Tesla had a petition protesting a recall to fix a potential issue with 2017-2023 Model Y and Model 3 vehicles’ headlights was denied, as the National Highway Traffic Safety Administration (NHTSA) disagreed with the company’s opinion of things.

The recall covers approximately 19,917 Model Y and Model 3 vehicles built from 2017 to 2023. Tesla initially submitted a noncompliance report for the headlights on these vehicles on March 15, 2024. Tesla then petitioned for an exemption from the fix, which violated FMVSS No. 108 (40 CFR 571.108), arguing that the “noncompliance is inconsequential as it relates to motor vehicle safety.

The NHTSA disagreed, stating that Tesla’s conclusion that the headlights do not increase any risk was not an opinion it shared. The agency said it disagreed with Tesla’s assumption that glare is not increased to surrounding traffic. This issue could be highlighted even more in certain weather conditions.

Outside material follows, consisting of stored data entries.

-- ==== Sys2Proof/Machine/Rol.lean ====
section
/-!
DEFINITION. Machine/Rol.lean: Rosuth Object Link: session set-up, requests, block transfers, subscriptions, and messages relayed
for clients (spec/14 R453 to R462, R469).
-/
namespace Sys2Proof.Machine

/-- The role that a role code names (R480). -/
def roleOf (code : Nat) : Role :=
  match code with
  | 0 => .observer
  | 1 => .operator
  | 2 => .owner
  | 3 => .vendor
  | n => .tenant (n - 0x10)

/-- The header and the lengths of a message are those of R454. -/
def rolForm (b : List Nat) : Bool :=
  let len := numAt b 26 2
  64 ≤ b.length && numAt b 0 2 == 0xA4B5 && b.getD 2 0 == 1 && len ≤ 1384 && b.length == 64 + (len + 3) / 4 * 4

/-- The payload of a message. -/
def rolPayload (b : List Nat) : List Nat := (b.drop 32).take (numAt b 26 2)

/-! ## Messages for other members (R469) -/

/-- A relay-generated ERROR (R455, R469). -/
def relayError (port peer session echo status : Nat) (s : State) : State :=
  emitRol port peer none (rolBody 0x3F session 0 echo 0x80 [0, status, 0, 0] ++ zeroTag) s

/-- A message that its target answers. -/
def awaitsAnswer (type : Nat) : Bool := [0x01, 0x10, 0x12, 0x14, 0x16, 0x20].contains type

/-- The relay entries with one used now (0x1130.03): 256, the oldest replaced after 60 s unused; none when there is no room. -/
def touchRelay (e : RelayEntry) (s : State) : Option (List RelayEntry) :=
  let same := fun r : RelayEntry => r.peer == e.peer && r.port == e.port && r.target == e.target
  let rest := s.relays.filter fun r => !same r
  let e := { e with waits := ((s.relays.filter same).flatMap RelayEntry.waits) ++ e.waits }
  if rest.length < 256 then some (rest ++ [e])
  else match rest with
    | [] => none
    | r :: l => if r.used + 60000000000 ≤ s.now then some (l ++ [e]) else none

/-- A client's message for another member leaves unchanged in a kind 6 frame, or an ERROR with status 11 answers it. -/
def relayOut (m : RolIn) (s : State) : State :=
  let b := m.bytes
  let target := b.getD 24 0
  let session := numAt b 4 4
  let seq := numAt b 8 8
  if 64 ≤ target ∨ (activePort s target).isNone then
    raise 3989 target 11 0 (relayError m.port m.peer session seq 11 s)
  else match touchRelay ⟨m.peer, m.port, target, s.now, if awaitsAnswer (b.getD 3 0) then [(session, seq, s.now)] else []⟩ s with
    | none => dropRol s
    | some l => sendFrame target 3 6 0 0 0 (relayHead m.peer (member s) m.port 0 ++ b) (24 + b.length) { s with relays := l }

/-- The target's answer is sent to the recorded client. -/
def relayBack (target : Nat) (m : RolIn) (s : State) : State :=
  let session := numAt m.bytes 4 4
  let echo := numAt m.bytes 16 8
  let open' := fun w : Nat × Nat × Ns => !((w.1 == session || w.1 == 0) && w.2.1 == echo)
  let of := fun r : RelayEntry => r.peer == m.peer && r.port == m.port && r.target == target
  let used := fun r : RelayEntry => if of r then ⟨r.peer, r.port, r.target, s.now, r.waits.filter open'⟩ else r
  if s.relays.any of then emitRol m.port m.peer none m.bytes { s with relays := s.relays.map used } else s

/-- RELAY_FORWARD (R469): a client's message for another member, or the answer that a member gives to one. -/
def execRelayForward (msg : RolIn) (answerOf : Option Nat) (s : State) : Host.Outcome State Fault Refusal :=
  whenUp s fun s =>
    let target := msg.bytes.getD 24 0
    if !rolForm msg.bytes then dropRol s
    else match answerOf with
      | some t => relayBack t msg s
      | none => if target = 0xFF ∨ target = member s then s else relayOut msg s

/-! ## Messages of a session (R455, R459) -/

/-- A message for this member with the type of its command. -/
def rolIn (type : Nat) (m : RolIn) (s : State) (body : State → State) : State :=
  let target := m.bytes.getD 24 0
  if !rolForm m.bytes || m.bytes.getD 3 0 != type then dropRol s
  else if target ≠ 0xFF ∧ target ≠ member s then (if m.via.isNone then relayOut m s else dropRol s)
  else body s

/-- A session's answers and notifications go the way its last message came. -/
def routeSession (x : Nat) (m : RolIn) (s : State) : State :=
  let s := (s.put 0x1120 x 4 m.peer).setAux .sesPort x 0 m.port
  let s := s.setAux .sesVia x 0 (match m.via with
    | some k => k + 1
    | none => 0)
  s.setAux .sesAlive x 0 s.now

/-- What the window of the client's numbers makes of one (R459): 0 new, 1 seen, 2 below the window or a number never used. -/
def windowCode (s : State) (x seq : Nat) : Nat :=
  let high := s.aux .sesHigh x
  if seq = 0 ∨ 2 ^ 64 - 1 ≤ seq ∨ seq + 64 ≤ high then 2
  else if high < seq then 0
  else if bit (high - seq) (s.aux .sesSeen x) then 1 else 0

/-- A number is noted as seen, and replies below the window are forgotten. -/
def markSeen (x seq : Nat) (s : State) : State :=
  let high := s.aux .sesHigh x
  let seen := s.aux .sesSeen x
  if high < seq then
    let moved := if 64 ≤ seq - high then 1 else seen * 2 ^ (seq - high) % 2 ^ 64 + 1
    let s := (s.setAux .sesHigh x 0 seq).setAux .sesSeen x 0 moved
    { s with replies := s.replies.filter fun r => r.slot != x || seq < r.seq + 64 }
  else s.setAux .sesSeen x 0 (setBit (high - seq) true seen)

/-- A message of an open or frozen session (R455, R459): its tag is checked, then its number: executed, answered from the
cache, or dropped as stale. -/
def inSession (type : Nat) (m : RolIn) (s : State) (body : Nat → Nat → State → State) : State :=
  rolIn type m s fun s =>
    let session := numAt m.bytes 4 4
    let seq := numAt m.bytes 8 8
    let x := session % 64
    if (carrierOf s (209 + x / 32)).isNone then s
    else if s.get 0x1120 x 1 < 2 ∨ s.aux .sesNonce x ≠ session then dropRol s
    else if !tagHolds s x m.bytes then tagFailed x s
    else
      let s := routeSession x m s
      match windowCode s x seq with
      | 2 => s.bump 0x1120 x 9
      | 1 => overAll ((s.replies.filter fun r => r.slot == x && r.seq == seq).flatMap Reply.msgs) (emitSession x) s
      | _ => body x seq (markSeen x seq s)

/-- The answers to a request leave and are kept (R459). -/
def reply (x seq : Nat) (answers : List (Nat × List Nat)) (s : State) : State :=
  let (msgs, s) := answers.foldl (fun (p : List (List Nat) × State) a =>
    let (b, s) := deviceMsg x a.1 seq a.2 p.2
    (p.1 ++ [b], emitSession x b s)) (([], s) : List (List Nat) × State)
  { s with replies := s.replies ++ [⟨x, seq, msgs⟩] }

/-- A request (R457): executed and answered. A frozen session answers status 9, from the request that freezes it on. -/
def request (x seq n : Nat) (run : State → List (Nat × List Nat) × State) (s : State) : State :=
  numbered x n (fun s =>
    let frozenReply := reply x seq [(0x3F, [0, 9, 0, 0])]
    let s := (s.bump 0x1120 x 5).put 0x1120 x 6 (time80 s.now)
    if s.get 0x1120 x 1 = 3 then frozenReply s
    else
      let (answers, s) := run s
      match s.get 0x1120 x 1 with
      | 2 => reply x seq answers s
      | 3 => frozenReply s
      | _ => s) s

/-- The access of a session: its role, as master 280 + s. -/
def sessionAcc (s : State) (x : Nat) : Acc := ⟨roleOf (s.get 0x1120 x 3), 280 + x⟩

/-! ## Session set-up (R456, R457) -/

/-- A principal that may open a session: enabled, and not of a disabled vendor role (R506). -/
def mayOpen (s : State) (p : Nat) : Bool :=
  p < 256 && s.get 0x1110 p 4 == 1 && (s.get 0x1110 p 3 != 3 || s.aux .vendorOn == 1)

/-- HELLO (R456, R457): the lowest free slot enters HANDSHAKE with a nonce of 26 bits, and HELLO REPLY carries the session
value, the device's ephemeral key and its confirmation value. The nonce and the ephemeral secret, which the device draws, are
free values. -/
def execHello (msg : RolIn) (s : State) : Host.Outcome State Fault Refusal :=
  whenUp s fun s => rolIn 1 msg s fun s =>
    let p := numAt (rolPayload msg.bytes) 0 2
    let slots := List.range 63
    let x := slots.find? fun x => s.get 0x1120 x 1 == 0
    let waiting := slots.countP fun x => s.get 0x1120 x 1 == 1
    match x with
    | none => authFailed 64 p (dropRol s)
    | some x =>
      if (rolPayload msg.bytes).length ≠ 68 then dropRol s
      else if !mayOpen s p ∨ 16 ≤ waiting then authFailed 64 p (dropRol s)
      else if (carrierOf s (209 + x / 32)).isNone then s
      else
        let s := overAll [5, 6, 8, 9, 0x0A] (fun k s => s.put 0x1120 x k 0) s
        let (nonce, s) := s.fresh
        let (secret, s) := s.fresh
        let exchange := fun {α : Type} (f : Nat → Nat → Nat → Nat → Nat → α) =>
          f (s.get 0x1100 0 6) secret (s.get 0x1110 p 2) (s.get 0x1110 p 1) (numAt (rolPayload msg.bytes) 4 64)
        let keys := bytesOf 96 (exchange Config.sm2Material)
        let session := nonce % 2 ^ 26 * 64 + x
        let s := ((s.setAux .sesKeys x 0 (numAt keys 0 32)).setAux .sesKeys x 1 (numAt keys 32 32)).setAux .sesKeys x 2 (numAt keys 64 16)
        let s := s.setAux .sesKeys x 3 (exchange (Config.sm2Confirm false) % 2 ^ 256)
        let s := routeSession x msg (((s.put 0x1120 x 1 1).put 0x1120 x 2 p).setAux .sesNonce x 0 session)
        emitSession x (rolBody 2 session 0 (numAt msg.bytes 8 8) 0 (bytesOf 64 (Config.sm2Public secret)
          ++ bytesOf 32 (exchange (Config.sm2Confirm true))) ++ zeroTag) s

/-- CONFIRM (R457): with a right confirmation value and tag the session opens with the principal's role; else the slot
returns to FREE. -/
def execConfirm (msg : RolIn) (tag : List Nat) (s : State) : Host.Outcome State Fault Refusal :=
  let msg := { msg with bytes := msg.bytes ++ tag }
  whenUp s fun s => rolIn 3 msg s fun s =>
    let session := numAt msg.bytes 4 4
    let x := session % 64
    let p := s.get 0x1120 x 2
    if (carrierOf s (209 + x / 32)).isNone then s
    else if s.get 0x1120 x 1 ≠ 1 ∨ s.aux .sesNonce x ≠ session then dropRol s
    else if !tagHolds s x msg.bytes then authFailed x p (freeSession x (dropRol (s.bump 0x1120 x 8)))
    else if rolPayload msg.bytes ≠ bytesOf 32 (s.aux .sesKeys x 3) ∨ numAt msg.bytes 8 8 ≠ 0 then authFailed x p (freeSession x s)
    else
      let role := s.get 0x1110 p 3
      raise 3984 x p role (routeSession x msg (((s.put 0x1120 x 1 2).put 0x1120 x 3 role).setAux .sesKeys x 3 0))

/-! ## Access items (R458, R460) -/

/-- An access item of a request. -/
structure Item where
  index : Nat
  sub : Nat
  sealing : Bool
  inst : Nat
  data : List Nat
  deriving DecidableEq, Repr

/-- The items of a payload; none when it does not end with an item's last byte. -/
def parseItems : Nat → List Nat → Option (List Item)
  | _, [] => some []
  | 0, _ => none
  | n + 1, b =>
    let len := numAt b 8 2
    if b.length < 12 + (len + 3) / 4 * 4 then none
    else (parseItems n (b.drop (12 + (len + 3) / 4 * 4))).map fun l =>
      ⟨numAt b 0 2, b.getD 2 0, bit 7 (b.getD 3 0), numAt b 4 4, (b.drop 12).take len⟩ :: l

/-- SM4 in counter mode (R458): the data enciphered or deciphered; the block is the session value, the message's number, the
item's position and a block counter from 0. -/
def sealData (key session seq position : Nat) (data : List Nat) : List Nat :=
  data.mapIdx fun i b =>
    let block := session * 2 ^ 96 + seq * 2 ^ 32 + position * 2 ^ 16 + i / 16 % 2 ^ 16
    Nat.xor b (Config.sm4 key block / 2 ^ (8 * (15 - i % 16)) % 256)

/-- An item of a reply. -/
def itemOut (i : Item) (status : Nat) (data : List Nat) : List Nat :=
  bytesOf 2 i.index ++ [i.sub, if i.sealing then 0x80 else 0] ++ bytesOf 4 i.inst ++ bytesOf 2 data.length ++ bytesOf 2 status ++ pad4 data

/-- The items of a READ in order (R460), pos the position of the first: the first one whose answer does not fit ends the
reply with status 14, and no later one is executed. -/
def runReads (x : Nat) : Nat → Nat → List Item → State → List Nat × State
  | _, _, [], s => ([], s)
  | pos, used, i :: rest, s =>
    let size := 12 + (widthAt i.index i.inst i.sub + 3) / 4 * 4
    if 1384 < used + size + (if rest.isEmpty then 0 else 12) then (itemOut i 14 [], s)
    else
      let seq := s.aux .sesSeq x + 1
      let (status, b, s) := readItem (sessionAcc s x) i.index i.inst i.sub s
      let b := if i.sealing then sealData (s.aux .sesKeys x 2) (s.aux .sesNonce x) seq pos b else b
      let out := itemOut i status b
      let (l, s) := runReads x (pos + 1) (used + out.length) rest s
      (out ++ l, s)

/-- READ (R460): up to 64 items. -/
def execRead (msg : RolIn) (s : State) : Host.Outcome State Fault Refusal :=
  whenUp s fun s => inSession 0x10 msg s fun x seq => request x seq 1 fun s =>
    match parseItems 64 (rolPayload msg.bytes) with
    | none => ([(0x3F, [0, 4, 0, 0])], s)
    | some items =>
      let (payload, s) := runReads x 0 0 items s
      ([(0x11, payload)], s)

/-- Key material over ROL is written sealed only (R458). -/
def unsealedKey (i : Item) : Bool := i.index == 0x4000 && i.sub == 2 && !i.sealing

/-- The items of a WRITE in order (R451, R460), under message number seq. A session that an item closes executes no more. -/
def runWrites (x seq : Nat) (w : WriteIn) : Nat → List Item → State → List Nat × State
  | _, [], s => ([], s)
  | pos, i :: rest, s =>
    if s.get 0x1120 x 1 < 2 then ([], s)
    else
      let data := if i.sealing then sealData (s.aux .sesKeys x 2) (s.aux .sesNonce x) seq pos i.data else i.data
      let (status, s) := if unsealedKey i && !frozen s (280 + x) then (2, refuse 2 s)
        else writeItem (sessionAcc s x) i.index i.inst i.sub data w s
      let (l, s) := runWrites x seq w (pos + 1) rest s
      (itemOut i status [] ++ l, s)

/-- WRITE (R460). -/
def execWrite (msg : RolIn) (beyond : WriteIn) (s : State) : Host.Outcome State Fault Refusal :=
  whenUp s fun s => inSession 0x12 msg s fun x seq => request x seq 1 fun s =>
    match parseItems 128 (rolPayload msg.bytes) with
    | none => ([(0x3F, [0, 4, 0, 0])], s)
    | some items =>
      let (payload, s) := runWrites x seq beyond 0 items s
      ([(0x13, payload)], s)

Tesla will be required to remedy the issue, the NHTSA ruled:

“In consideration of the foregoing, NHTSA has decided that Tesla has not met its burden of persuasion that the subject FMVSS No. 108 noncompliance is inconsequential to motor vehicle safety. Accordingly, Tesla’s petition is hereby denied, and Tesla is consequently obligated to provide notification of and free remedy for that noncompliance under 49 U.S.C. 30118 and 30120.”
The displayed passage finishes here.